At this stage, At $805 million at the end of March, its provisions were $3m higher than at the end of the prior six months.

On a related note, they were also $33m below the level at the end of March 2025.

Going deeper, more than 44% of home loan customers were ahead on repayments by six months or more, and 48% held a savings buffer of at least $5000.

On the substance, Sector-wide data gathered by the Reserve Bank shows banks’ non-performing housing loans ratio rose from 0.2% pre-pandemic to a peak of 0.7% in early to mid-2025, thanks to a period of high interest rates and negative growth.

What they're saying

“Our customers have been pretty used to uncertainty,” Watson said.

“If you think about good customer outcomes, it’s just not a good thing to do when interest rates are a little bit higher,” she said, acknowledging this type of support was still available for customers who needed it.

The wider context

On a related note, Watson didn’t believe ANZ needed regulatory support to enable it to encourage customers struggling to meet their mortgage repayment obligations to defer repayments.

Going deeper, as for banks’ non-performing business loan ratio, this rose from 0.5% pre-2020 to a peak of 1.2% in mid-2025.

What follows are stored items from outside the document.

/-- `CBIMG`: 0 makes the image zero; else the 768 bytes are copied, where they can be read. -/
def execCbimg (vf : BitVec 7) (v : W64) (s : State) : Out :=
  .next <|
    if !(s.ctx vf).launches.isEmpty then s
    else if v = 0 then s.updCtx vf fun c => { c with cbImg := 0, codebook := [] }
    else
      let s := s.updCtx vf fun c => { c with cbImg := v }
      match s.readChunks vf 16 (v &&& ~~~15) 48 with
      | (some l, s) => s.updCtx vf fun c => { c with codebook := SMap.setRange [] 0 l.flatten }
      | (none, s) => s

/-! ## CXL.mem (16 R257, 19 R309) -/

/-- The physical address of a host access, and the state after its mapping was used: A and D set, a dirty-log entry written. -/
def State.hostAddr (s : State) (mapping : Option (BitVec 7)) (addr : W64) (write : Bool) : Option (BitVec 52 × Via) × State :=
  match mapping with
  | none => (if addr.toNat < 2 ^ 52 then some (addr.setWidth 52, {}) else none, s)
  | some vf =>
    match s.translate vf none addr (if write then .write else .read) with
    | (.ok pa m, s) => (some (pa, m), s)
    | (_, s) => (none, s)

/-- `HOST CXL.MEM ACCESS`: bytes of one line of tier-1 memory; other addresses are not exposed. -/
def execHostCxlMemAccess (mapping : Option (BitVec 7)) (addr : W64) (data : Option (List Byte)) (n : Nat) (s : State) : Out :=
  let len := match data with | some b => b.length | none => n
  .next <|
    match s.hostAddr mapping addr data.isSome with
    | (none, s) => s
    | (some (pa, m), s) =>
      if regionOf pa ≠ .tier1 || 64 < pa.toNat % 64 + len then s
      else match data with
        | some b => s.writeBoth pa m b
        | none => match s.readLine pa len m with
          | (some b, s) => { s with replies := s.replies ++ [.host b] }
          | (none, s) => s

/-! ## The export table (16 R261 to R263) -/

def exPeer (e : BitVec 128) : BitVec 12 := field e 116 12
def exV (e : BitVec 128) : Bool := e.getLsbD 113
def exRO (e : BitVec 128) : Bool := e.getLsbD 112
def exBank (e : BitVec 128) : Bool := e.getLsbD 111
/-- Bytes from the entry's start that may be used. -/
def exLimit (e : BitVec 128) : Nat := ((field e 83 15 : BitVec 15).toNat + 1) * 65536
/-- The key of the pages behind the entry (16 R270). -/
def exKey (e : BitVec 128) : BitVec 13 := field e 98 13
/-- The physical address behind the entry. -/
def exBase (e : BitVec 128) : BitVec 52 := (field e 62 21 : BitVec 21) ++ (0 : BitVec 31)

/-- Whether an entry serves a sender's n bytes at an offset within it. -/
def exServes (e : BitVec 128) (sender : BitVec 12) (off n : Nat) (write : Bool) : Bool :=
  exV e && off + n ≤ exLimit e && (exPeer e == sender || exPeer e == BitVec.allOnes 12) && !(write && exRO e)

/-- The context that holds n bytes of bank memory. -/
def State.bankOwner (s : State) (a n : Nat) : Option (BitVec 7) :=
  (s.contexts.find? fun c => s.bankHeld c.vf a n).map (·.vf)

/-- What an aperture offset reaches: bank memory, or a physical address. -/
inductive Reach where
  | bank (a : BitVec 29)
  | phys (pa : BitVec 52) (key : BitVec 13)
  deriving DecidableEq, Repr

/-- What a sender's access of n bytes at an aperture offset reaches; none where it is refused. -/
def State.reach (s : State) (sender : BitVec 12) (offset : BitVec 39) (n : Nat) (write : Bool) : Option Reach :=
  let e := s.exports.get (offset.toNat / 2 ^ 31)
  let off := offset.toNat % 2 ^ 31
  if sender = s.device || !exServes e sender off n write then none
  else if exBank e then
    if off + n ≤ 2 ^ 29 && (s.bankOwner off n).isSome then some (.bank (BitVec.ofNat 29 off)) else none
  else
    let pa := exBase e + BitVec.ofNat 52 off
    match regionOf pa with
    | .tier1 | .tier2 | .host => some (.phys pa (exKey e))
    | .fabric | .none => none

/-- Bytes behind a reach; none where a line of them cannot be corrected, which is reported. -/
def State.readReach (s : State) (r : Reach) (n : Nat) : Option (List Byte) × State :=
  match r with
  | .bank a => s.readBankLine a n
  | .phys pa k =>
    match s.readLine (pa + BitVec.ofNat 52 (n - 1)) 1 { key := some k } with
    | (none, s) => (none, s)
    | (some last, s) =>
      let head := min n (64 - pa.toNat % 64)
      match s.readLine pa head { key := some k } with
      | (none, s) => (none, s)
      | (some b, s) =>
        if head + 1 < n then
          match s.readLine (pa + BitVec.ofNat 52 head) (n - head) { key := some k } with
          | (none, s) => (none, s)
          | (some t, s) => (some (b ++ t), s)
        else (some (if head < n then b ++ last else b), s)

/-- Bytes written behind a reach. -/
def State.writeReach (s : State) (r : Reach) (b : List Byte) : State :=
  match r with
  | .bank a => s.writeBank a b
  | .phys pa k => s.writeKeyed pa (some k) b
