-- ==== Sys2Proof/Machine/Settle.lean ====
section
/-!
DEFINITION. Sys2Proof/Machine/Settle.lean: what holds of every state between two moves: which splits are ready, since when gangs are
wholly blocked, and which evicted gangs are woken (14 R242 to R244, 18 R283).
-/

namespace Sys2Proof.Machine

/-- A split of the group in focus, with what keeps it from being ready as a try of its next instruction on a copy of the machine shows
it: a running split whose instruction would block is blocked by the same, and one that would wait for a held access is parked. -/
def State.retestSplit (s : State) (k : BitVec 2) (x : Split) : Split :=
  if x.isFree || x.held || x.st != .running then x
  else
    let t := { s with k := k, stepping := none, grp := { s.grp with inActive := true } }
    if !t.canIssue then { x with blk := .other }
    else if !t.grp.due.isEmpty then { x with blk := .no }
    else match t.fetch with
      | .stop _ => { x with blk := .no }
      | .word w u =>
        match exec (instrOf w) u with
        | .next v =>
          let y := v.grp.splits.get k
          if v.self != s.self || y.pc != x.pc || y.issued != x.issued then { x with blk := .no }
          else match y.st with
            | .running => { x with blk := y.blk }
            | .parked va false => { x with st := .parked va false, blk := .no }
            | _ => { x with blk := .no }
        | _ => { x with blk := .no }

/-- A split that is not ready has no age and is not promoted (14 R242). -/
def Split.ageless (x : Split) : Split := { x with age := 0, promoted := none }

/-- The splits of a group that are not ready, those of its stack and frame among them, without age; a group with a ready split begins to
count anew the cycles without one (14 R241, R242). -/
def Group.noteReady (g : Group) : Group :=
  let f (x : Split) : Split := if g.inActive && g.alive && x.ready then x else x.ageless
  { g with
    splits := g.splits.map f, overflow := g.overflow.map Split.ageless
    frame := { g.frame with splits := g.frame.splits.map Split.ageless, stack := g.frame.stack.map Split.ageless }
    idle := if g.ready.isEmpty then g.idle else 0, wasReady := g.wasReady || !g.ready.isEmpty }

/-- The group in focus so. -/
def State.retestGroup (s : State) : Group :=
  let g := s.grp
  Group.noteReady { g with splits :=
      { e0 := s.retestSplit 0 g.splits.e0, e1 := s.retestSplit 1 g.splits.e1, e2 := s.retestSplit 2 g.splits.e2
        e3 := s.retestSplit 3 g.splits.e3 } }

/-- A group of a gang, as `retestGroup` makes it. -/
def State.retestIn (s : State) (r : Gang) (g : Group) : Group :=
  match s.focus { gang := r.ref, group := g.idx } with
  | some t => t.retestGroup
  | none => g

/-- Every resident group so. -/
def State.retest (s : State) : State :=
  { s with
    grp := s.retestGroup, peers := s.peers.map (s.retestIn s.gang)
    others := s.others.map fun (r : Resident) => { r with groups := r.groups.map (s.retestIn r.gang) } }

/-- A state as a move leaves it. -/
def State.settle (s : State) : State := s.retest.noteBlocked.noteWakes

/-- An outcome with its state settled. -/
def settled : Host.Outcome State Fault Refusal → Host.Outcome State Fault Refusal
  | .next s => .next s.settle
  | o => o

/-- A debug step's instruction, tried again after each shared record that the core had to fetch for it. -/
def stepInstr (i : Instr) : Nat → State → Host.Outcome State Fault Refusal
  | 0, s => .next s
  | n + 1, s =>
    match exec i s with
    | .next v => if v.stepping = some 15 then stepInstr i n { v with stepping := some 0 } else .next v
    | o => o

/-- What a step of a split that is not running does at once, with its status: a sleep that has ended, or what a split waited for while
it was held, is written and the split goes on (22 R343, R336). -/
def State.stepWaiting (s : State) : Option (State × W64) :=
  match s.sp.st with
  | .running => none
  | .asleep _ _ _ =>
    match s.sp.woke with
    | some v => some (s.wake s.k v, 0)
    | none => some (s, 1)
  | .passed d v =>
    let s1 := match d with | some r => s.writeS r v | none => s
    some (s1.updSp Split.goOn, 0)
  | .waiting _ _ | .atBarrier _ _ => some (s, 2)
  | _ => some (s, 1)

end Sys2Proof.Machine
end

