-- ==== Sys2Proof/Certificates/Slice0/Obligations.lean ====
section
/-!
DEFINITION. Sys2Proof/Certificates/Slice0/Obligations.lean: what is claimed of the machine.
-/

open Sys2Proof Sys2Proof.Machine

/-! ## Encoding -/

/-- Decoding the word of any instruction, every operand at any value its field holds and the instruction accepts, gives
that instruction (04 R56 to R61). -/
def Obligations.EncodeThenDecode : Prop :=
  ∀ (i : Instr) (w : W32), i.WellFormed → encode i = some w → decode w = some i

/-- A word that decodes is the one word of its instruction, whose operands are all accepted: no two words mean one
instruction, and no field is dropped (04 R58, R61). -/
def Obligations.DecodeThenEncode : Prop :=
  ∀ (w : W32) (i : Instr), decode w = some i → i.WellFormed ∧ encode i = some w

/-- Words written out from the strips of the spec decode to the instructions they stand for, and unused fields that are not
zero make a word illegal (04 R56 to R61). -/
def Obligations.DecodeWords : Prop :=
  decode 0x50080010 = some (.add 2 0 1 0 0) ∧ decode 0x06380003 = some (.brmAny 7 0 3) ∧
  decode 0x0E3BFFFA = some (.brnz 7 0 (-6)) ∧ decode 0x880C1000 = some (.cvt 3 2 0 0) ∧
  decode 0xA00C0200 = some (.ld 3 2 0 0) ∧ decode 0xDC181416 = some (.tmm 12 10 11) ∧
  decode 0xB8200408 = some (.cpA 8 1 2 0) ∧ decode 0xC200A010 = some (.barSync 5 1 0) ∧
  decode 0xF940092C = some (.qpop 40 300) ∧ decode 0xFA000005 = some (.trap 5) ∧
  decode 0xF0100820 = some (.madd 4 1 2 0 0) ∧ decode 0xFC03E000 = some (.wpSet 0 31 0) ∧
  decode 0x391C1852 = none ∧ decode 0x00000001 = none ∧ decode 0xFFFFFFFF = none

/-! ## A step -/

/-- Where the next move is the issue of a split that may issue and has no trap due, step is exec of the instruction its
fetched word decodes to, at the state the fetch leaves, with the state then settled; a word that is no instruction runs as the
permanently illegal one; a split that may not issue changes nothing but in settling. Settling notes what keeps splits and gangs
from going on, the cycles without a ready split, the age of what is not ready, and which evicted gangs are woken: it changes no
register, no byte of memory, no counter and no context (04 R55, R61, 14 R241, R242, 18 R288; which move is next is the model's choice,
log 1). -/
def Obligations.StepRunsDecodedInstruction : Prop :=
  (∀ (s s1 t : State) (g : GroupRef) (k : BitVec 2),
    s.power = .on → s.nextMove = (.issue g k, s1) → s1.focus g = some t →
    (({ t with k := k }).canIssue = false → step s = .next ({ t with k := k }).settle) ∧
    (({ t with k := k }).canIssue = true → t.grp.due = [] → ∀ (w : W32) (u : State),
      ({ t with k := k }).fetch = .word w u →
      (∀ i, decode w = some i → i.WellFormed ∧ step s = settled (exec i u) ∧ ∀ v, exec i u = .next v → step s = .next v.settle) ∧
      (decode w = none → step s = settled (exec (.illegalWord false) u)))) ∧
  ∀ s : State,
    s.SameS s.settle [] ∧ s.SameV s.settle [] ∧ s.SameM s.settle [] ∧ s.SameBytes s.settle ∧ s.settle.k = s.k ∧
    s.settle.contexts = s.contexts ∧ s.settle.time = s.time ∧ s.settle.cycles = s.cycles ∧ s.settle.agenda = s.agenda ∧
    s.settle.grp = { s.grp with
      splits := s.settle.grp.splits, overflow := s.grp.overflow.map Split.ageless
      frame := { s.grp.frame with
        splits := s.grp.frame.splits.map Split.ageless, stack := s.grp.frame.stack.map Split.ageless }
      idle := s.settle.grp.idle, wasReady := s.settle.grp.wasReady } ∧
    ∀ j, (s.settle.grp.splits.get j).pc = (s.grp.splits.get j).pc ∧ (s.settle.grp.splits.get j).mask = (s.grp.splits.get j).mask ∧
      (s.settle.grp.splits.get j).mode = (s.grp.splits.get j).mode ∧ (s.settle.grp.splits.get j).held = (s.grp.splits.get j).held
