-- ==== Sys2Proof/Laws/Encoding.lean ====
section
/-!
SUPPORT. Sys2Proof/Laws/Encoding.lean: reading a field back from a word that was put together from its fields.
-/

namespace Sys2Proof

/-- A field that lies below the last joint of a word is read from the lower part. -/
theorem field_cat_low {m n : Nat} (k : Nat) (a : BitVec m) (b : BitVec n) (s l : Nat) (h : s + l ≤ n) (hk : n ≤ k) :
    field (cat k a b) s l = field b s l := by
  ext i hi
  have hlt : s + i < n := by omega
  have hk' : s + i < k := by omega
  simp [field, cat, BitVec.getLsbD_append, hlt, hk']

/-- A field that lies above the last joint of a word is read from the upper part. -/
theorem field_cat_high {m n : Nat} (k : Nat) (a : BitVec m) (b : BitVec n) (s l : Nat) (h : n ≤ s) (hk : s + l ≤ k) :
    field (cat k a b) s l = field a (s - n) l := by
  ext i hi
  have hge : ¬ s + i < n := by omega
  have hk' : s + i < k := by omega
  have he : s + i - n = s - n + i := by omega
  simp [field, cat, BitVec.getLsbD_append, hge, he, hk']

/-- The whole of a field is the field. -/
theorem field_whole {n : Nat} (a : BitVec n) : field a 0 n = a := by
  ext i hi
  simp [field]

end Sys2Proof
end

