-- ==== Sys2Proof/Laws/State.lean ====
section
/-!
SUPPORT. Sys2Proof/Laws/State.lean: what each update of the state leaves as it was: one lemma per field per update.
-/

namespace Sys2Proof.Machine

/-! ## State.writeS -/

@[simp] theorem State.writeS_gang (s : State) (r : BitVec 6) (x : W64) : (s.writeS r x).gang = s.gang := rfl
@[simp] theorem State.writeS_k (s : State) (r : BitVec 6) (x : W64) : (s.writeS r x).k = s.k := rfl
@[simp] theorem State.writeS_peers (s : State) (r : BitVec 6) (x : W64) : (s.writeS r x).peers = s.peers := rfl
@[simp] theorem State.writeS_others (s : State) (r : BitVec 6) (x : W64) : (s.writeS r x).others = s.others := rfl
@[simp] theorem State.writeS_evicted (s : State) (r : BitVec 6) (x : W64) : (s.writeS r x).evicted = s.evicted := rfl
@[simp] theorem State.writeS_bands (s : State) (r : BitVec 6) (x : W64) : (s.writeS r x).bands = s.bands := rfl
@[simp] theorem State.writeS_contexts (s : State) (r : BitVec 6) (x : W64) : (s.writeS r x).contexts = s.contexts := rfl
@[simp] theorem State.writeS_images (s : State) (r : BitVec 6) (x : W64) : (s.writeS r x).images = s.images := rfl
@[simp] theorem State.writeS_mem (s : State) (r : BitVec 6) (x : W64) : (s.writeS r x).mem = s.mem := rfl
@[simp] theorem State.writeS_bank (s : State) (r : BitVec 6) (x : W64) : (s.writeS r x).bank = s.bank := rfl
@[simp] theorem State.writeS_lineKeys (s : State) (r : BitVec 6) (x : W64) : (s.writeS r x).lineKeys = s.lineKeys := rfl
@[simp] theorem State.writeS_tlb (s : State) (r : BitVec 6) (x : W64) : (s.writeS r x).tlb = s.tlb := rfl
@[simp] theorem State.writeS_dieTlb (s : State) (r : BitVec 6) (x : W64) : (s.writeS r x).dieTlb = s.dieTlb := rfl
@[simp] theorem State.writeS_tables (s : State) (r : BitVec 6) (x : W64) : (s.writeS r x).tables = s.tables := rfl
@[simp] theorem State.writeS_recCache (s : State) (r : BitVec 6) (x : W64) : (s.writeS r x).recCache = s.recCache := rfl
@[simp] theorem State.writeS_faults (s : State) (r : BitVec 6) (x : W64) : (s.writeS r x).faults = s.faults := rfl
@[simp] theorem State.writeS_tier1Free (s : State) (r : BitVec 6) (x : W64) :
    (s.writeS r x).tier1Free = s.tier1Free := rfl
@[simp] theorem State.writeS_tier2Free (s : State) (r : BitVec 6) (x : W64) :
    (s.writeS r x).tier2Free = s.tier2Free := rfl
@[simp] theorem State.writeS_uncorrectable (s : State) (r : BitVec 6) (x : W64) :
    (s.writeS r x).uncorrectable = s.uncorrectable := rfl
@[simp] theorem State.writeS_badBank (s : State) (r : BitVec 6) (x : W64) : (s.writeS r x).badBank = s.badBank := rfl
@[simp] theorem State.writeS_time (s : State) (r : BitVec 6) (x : W64) : (s.writeS r x).time = s.time := rfl
@[simp] theorem State.writeS_slewedAt (s : State) (r : BitVec 6) (x : W64) : (s.writeS r x).slewedAt = s.slewedAt := rfl
@[simp] theorem State.writeS_cycles (s : State) (r : BitVec 6) (x : W64) : (s.writeS r x).cycles = s.cycles := rfl
@[simp] theorem State.writeS_lost (s : State) (r : BitVec 6) (x : W64) : (s.writeS r x).lost = s.lost := rfl
@[simp] theorem State.writeS_coreStart (s : State) (r : BitVec 6) (x : W64) :
    (s.writeS r x).coreStart = s.coreStart := rfl
@[simp] theorem State.writeS_device (s : State) (r : BitVec 6) (x : W64) : (s.writeS r x).device = s.device := rfl
@[simp] theorem State.writeS_exports (s : State) (r : BitVec 6) (x : W64) : (s.writeS r x).exports = s.exports := rfl
@[simp] theorem State.writeS_remoteHolders (s : State) (r : BitVec 6) (x : W64) :
    (s.writeS r x).remoteHolders = s.remoteHolders := rfl
@[simp] theorem State.writeS_down (s : State) (r : BitVec 6) (x : W64) : (s.writeS r x).down = s.down := rfl
@[simp] theorem State.writeS_watchCounts (s : State) (r : BitVec 6) (x : W64) :
    (s.writeS r x).watchCounts = s.watchCounts := rfl
@[simp] theorem State.writeS_sinks (s : State) (r : BitVec 6) (x : W64) : (s.writeS r x).sinks = s.sinks := rfl
@[simp] theorem State.writeS_sampleSinks (s : State) (r : BitVec 6) (x : W64) :
    (s.writeS r x).sampleSinks = s.sampleSinks := rfl
@[simp] theorem State.writeS_samplers (s : State) (r : BitVec 6) (x : W64) : (s.writeS r x).samplers = s.samplers := rfl
@[simp] theorem State.writeS_exited (s : State) (r : BitVec 6) (x : W64) : (s.writeS r x).exited = s.exited := rfl
@[simp] theorem State.writeS_msix (s : State) (r : BitVec 6) (x : W64) : (s.writeS r x).msix = s.msix := rfl
@[simp] theorem State.writeS_replies (s : State) (r : BitVec 6) (x : W64) : (s.writeS r x).replies = s.replies := rfl
@[simp] theorem State.writeS_power (s : State) (r : BitVec 6) (x : W64) : (s.writeS r x).power = s.power := rfl
@[simp] theorem State.writeS_firmware (s : State) (r : BitVec 6) (x : W64) : (s.writeS r x).firmware = s.firmware := rfl
@[simp] theorem State.writeS_inactive (s : State) (r : BitVec 6) (x : W64) : (s.writeS r x).inactive = s.inactive := rfl
@[simp] theorem State.writeS_onHd1 (s : State) (r : BitVec 6) (x : W64) : (s.writeS r x).onHd1 = s.onHd1 := rfl
@[simp] theorem State.writeS_service (s : State) (r : BitVec 6) (x : W64) : (s.writeS r x).service = s.service := rfl
@[simp] theorem State.writeS_reserving (s : State) (r : BitVec 6) (x : W64) :
    (s.writeS r x).reserving = s.reserving := rfl
@[simp] theorem State.writeS_agenda (s : State) (r : BitVec 6) (x : W64) : (s.writeS r x).agenda = s.agenda := rfl
@[simp] theorem State.writeS_tick (s : State) (r : BitVec 6) (x : W64) : (s.writeS r x).tick = s.tick := rfl
@[simp] theorem State.writeS_free (s : State) (r : BitVec 6) (x : W64) : (s.writeS r x).free = s.free := rfl
@[simp] theorem State.writeS_order (s : State) (r : BitVec 6) (x : W64) : (s.writeS r x).order = s.order := rfl
@[simp] theorem State.writeS_stepping (s : State) (r : BitVec 6) (x : W64) : (s.writeS r x).stepping = s.stepping := rfl
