theorem State.releaseRegions_wf (s : State) (vf : BitVec 7) (h0 : s.Wf) : (State.releaseRegions s vf).Wf := by
  unfold State.releaseRegions
  exact State.updCtx_wf _ _ _ (foldl_wf _ (fun t x ht => State.zeroBank_wf t _ _ ht) _ _ h0)

theorem State.loadBank_wf (s : State) (vf : BitVec 7) (a : BitVec 29) (b : List Byte) (h0 : s.Wf) : (State.loadBank s
    vf a b).Wf := by
  unfold State.loadBank
  grind -linarith -ring -lia -order -ac [State.Wf, Out.Wf, OptWf, ExcWf, Pass.Wf, Fetched.Wf, RecFetch.Wf, StepWf, State.writeBank_wf]

theorem State.putImage_wf (s : State) (vf : BitVec 7) (h0 : s.Wf) : (State.putImage s vf).Wf := by
  unfold State.putImage
  grind -linarith -ring -lia -order -ac [State.Wf, Out.Wf, OptWf, ExcWf, Pass.Wf, Fetched.Wf, RecFetch.Wf, StepWf,
    State.fresh_wf, State.writeVirt_wf, State.updCtx_wf, State.mapWhere_wf]

theorem State.shiftSleepers_wf (s : State) (vf : BitVec 7) (gap : W64) (h0 : s.Wf) : (State.shiftSleepers s vf gap).Wf
    := by
  unfold State.shiftSleepers
  grind -linarith -ring -lia -order -ac [State.Wf, Out.Wf, OptWf, ExcWf, Pass.Wf, Fetched.Wf, RecFetch.Wf, StepWf,
    State.mapWhere_wf]

theorem State.placeAll_wf (vf : BitVec 7) (places : List Placement) (y2 : List Resident) (y3 : State) (h0 : y3.Wf) :
    OptWf (State.placeAll vf places y2 y3) := by
  revert h0
  fun_induction State.placeAll <;> intro h0 <;> grind -linarith -ring -lia -order -ac [State.Wf, OptWf, State.comeBack_wf, State.place_wf]

theorem State.freshSegs_wf (s : State) (y1 : List GangRef) (h0 : s.Wf) : (State.freshSegs s y1).Wf := by
  revert h0
  fun_induction State.freshSegs <;> intro h0 <;> grind -linarith -ring -lia -order -ac [State.Wf, Out.Wf, OptWf, ExcWf, Pass.Wf, Fetched.Wf,
      RecFetch.Wf, StepWf, State.focusGang_wf, freshBases_wf]

theorem State.clearCore_wf (s : State) (die : BitVec 3) (core : BitVec 7) (names : List GangRef) (spare : Bool)
    (h0 : s.Wf) : (State.clearCore s die core names spare).Wf := by
  unfold State.clearCore
  grind -linarith -ring -lia -order -ac [State.Wf, State.mapWhere_wf]

theorem State.evictAlways_wf (s : State) (u : EvictUnit) (h0 : s.Wf) : (State.evictAlways s u).Wf := by
  unfold State.evictAlways
  grind -linarith -ring -lia -order -ac [State.Wf, Out.Wf, OptWf, ExcWf, Pass.Wf, Fetched.Wf, RecFetch.Wf, StepWf, State.evictUnit_wf]

theorem State.repairFile_wf (s : State) (die : BitVec 3) (core : BitVec 7) (active : BitVec 20) (backing : BitVec 21)
    (h0 : s.Wf) : (State.repairFile s die core active backing).Wf := by
  unfold State.repairFile
  grind -linarith -ring -lia -order -ac [State.Wf, Out.Wf, OptWf, ExcWf, Pass.Wf, Fetched.Wf, RecFetch.Wf, StepWf]

/-! ## Host -/

theorem State.setIdle_wf (s : State) (vf : BitVec 7) (f : Context → Context) (h0 : s.Wf) : (State.setIdle s vf f).Wf
    := by
  unfold State.setIdle
  exact h0

theorem State.updSink_wf (s : State) (die : BitVec 3) (f : Sink → Sink) (h0 : s.Wf) : (State.updSink s die f).Wf := by
  unfold State.updSink
  exact h0

theorem State.updSampleSink_wf (s : State) (die : BitVec 3) (f : Sink → Sink) (h0 : s.Wf) : (State.updSampleSink s die
    f).Wf := by
  unfold State.updSampleSink
  exact h0

theorem State.reply_wf (s : State) (r : Reply) (h0 : s.Wf) : (State.reply s r).Wf := by unfold State.reply; exact h0

theorem State.hostAddr_wf (s : State) (mapping : Option (BitVec 7)) (addr : W64) (write : Bool) (h0 : s.Wf) :
    (State.hostAddr s mapping addr write).2.Wf := by
  unfold State.hostAddr
  grind -linarith -ring -lia -order -ac [State.Wf, State.translate_wf]

theorem State.readReach_wf (s : State) (r : Reach) (n : Nat) (h0 : s.Wf) : (State.readReach s r n).2.Wf := by
  unfold State.readReach
  grind -linarith -ring -lia -order -ac [State.Wf, Out.Wf, OptWf, ExcWf, Pass.Wf, Fetched.Wf, RecFetch.Wf, StepWf,
    State.readBankLine_wf, State.readLine_wf]

theorem State.writeReach_wf (s : State) (r : Reach) (b : List Byte) (h0 : s.Wf) : (State.writeReach s r b).Wf := by
  unfold State.writeReach
  grind -linarith -ring -lia -order -ac [State.Wf, Out.Wf, OptWf, ExcWf, Pass.Wf, Fetched.Wf, RecFetch.Wf, StepWf, State.writeBank_wf,
      State.writeKeyed_wf]

theorem State.setRemoteHeld_wf (s : State) (sender : BitVec 12) (p : RemotePmt) (y3 : W32) (h0 : s.Wf) :
    (State.setRemoteHeld s sender p y3).Wf := by
  unfold State.setRemoteHeld
  grind -linarith -ring -lia -order -ac [State.Wf, Out.Wf, OptWf, ExcWf, Pass.Wf, Fetched.Wf, RecFetch.Wf, StepWf]

theorem State.giveBack_wf (s : State) (l : List RemoteHolder) (h0 : s.Wf) : (State.giveBack s l).Wf := by
  unfold State.giveBack
  refine foldl_wf _ (fun t x ht => ?_) _ _ h0
  grind -linarith -ring -lia -order -ac [State.setCtl_wf]

theorem State.putSample_wf (s : State) (die : BitVec 3) (b : List Byte) (h0 : s.Wf) : (State.putSample s die b).Wf :=
    by
  unfold State.putSample
  grind -linarith -ring -lia -order -ac (splits := 30) [Memory.wf, SMap.wf_setRange, SMap.wf_filter, SMap.wf_set, writeRing_wf, getD_wf, State.Wf,
    Out.Wf, OptWf, ExcWf, Pass.Wf, Fetched.Wf]

/-! ## Service -/

theorem State.moduleReset_wf (s : State) (h0 : s.Wf) : (State.moduleReset s).Wf := by
  unfold State.moduleReset State.fresh
  exact ⟨putTiers_wf _ _ (SMap.wf_filter _ _ h0.1), rfl⟩

theorem State.freezeFor_wf (s : State) (cause : BitVec 2) (h0 : s.Wf) : (State.freezeFor s cause).Wf := by
  unfold State.freezeFor
  grind -linarith -ring -lia -order -ac [State.Wf]

theorem State.evacuate_wf (y0 : List Leaf) (y1 : State) (h0 : y1.Wf) : (State.evacuate y0 y1).Wf := by
  have hf (s : State) (l : List Leaf) (g : State → Leaf → State) (hg : ∀ t y, t.Wf → (g t y).Wf) (h : s.Wf) :
      (l.foldl g s).Wf := foldl_wf g hg l s h
  revert h0
  fun_induction State.evacuate with
  | case1 s => exact id
  | case2 x t s ih =>
    intro h0
    refine ih ?_
    split
    · exact h0
    · split
      · exact h0
      · exact hf _ _ _ (fun u y hu => State.moveLeaf_wf u _ _ _ _ _ _ hu) (State.copyPage_wf _ _ _ _ h0)

/-! ## Settle -/

theorem State.retest_wf (s : State) (h0 : s.Wf) : (State.retest s).Wf := by
  unfold State.retest
  grind -linarith -ring -lia -order -ac [State.Wf, Out.Wf, OptWf, ExcWf, Pass.Wf, Fetched.Wf, RecFetch.Wf, StepWf]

On the substance, ANZ reported a statutory profit of $1.26 billion in the six months to March – no change from the previous six months and a 1% decrease from the same period the previous year.

Beyond the headlines, what happens to Sir Bob Jones' $2 billion+ legacy a year after his death?

More precisely, the country’s largest bank isn’t seeing losses related to conflict in the Middle East at the moment.

The bottom line

  • They were also $33m below the level at the end of March 2025.
  • More than 44% of home loan customers were ahead on repayments by six months or more, and 48% held a savings buffer of at least $5000.
  • As for banks’ non-performing business loan ratio, this rose from 0.5% pre-2020 to a peak of 1.2% in mid-2025.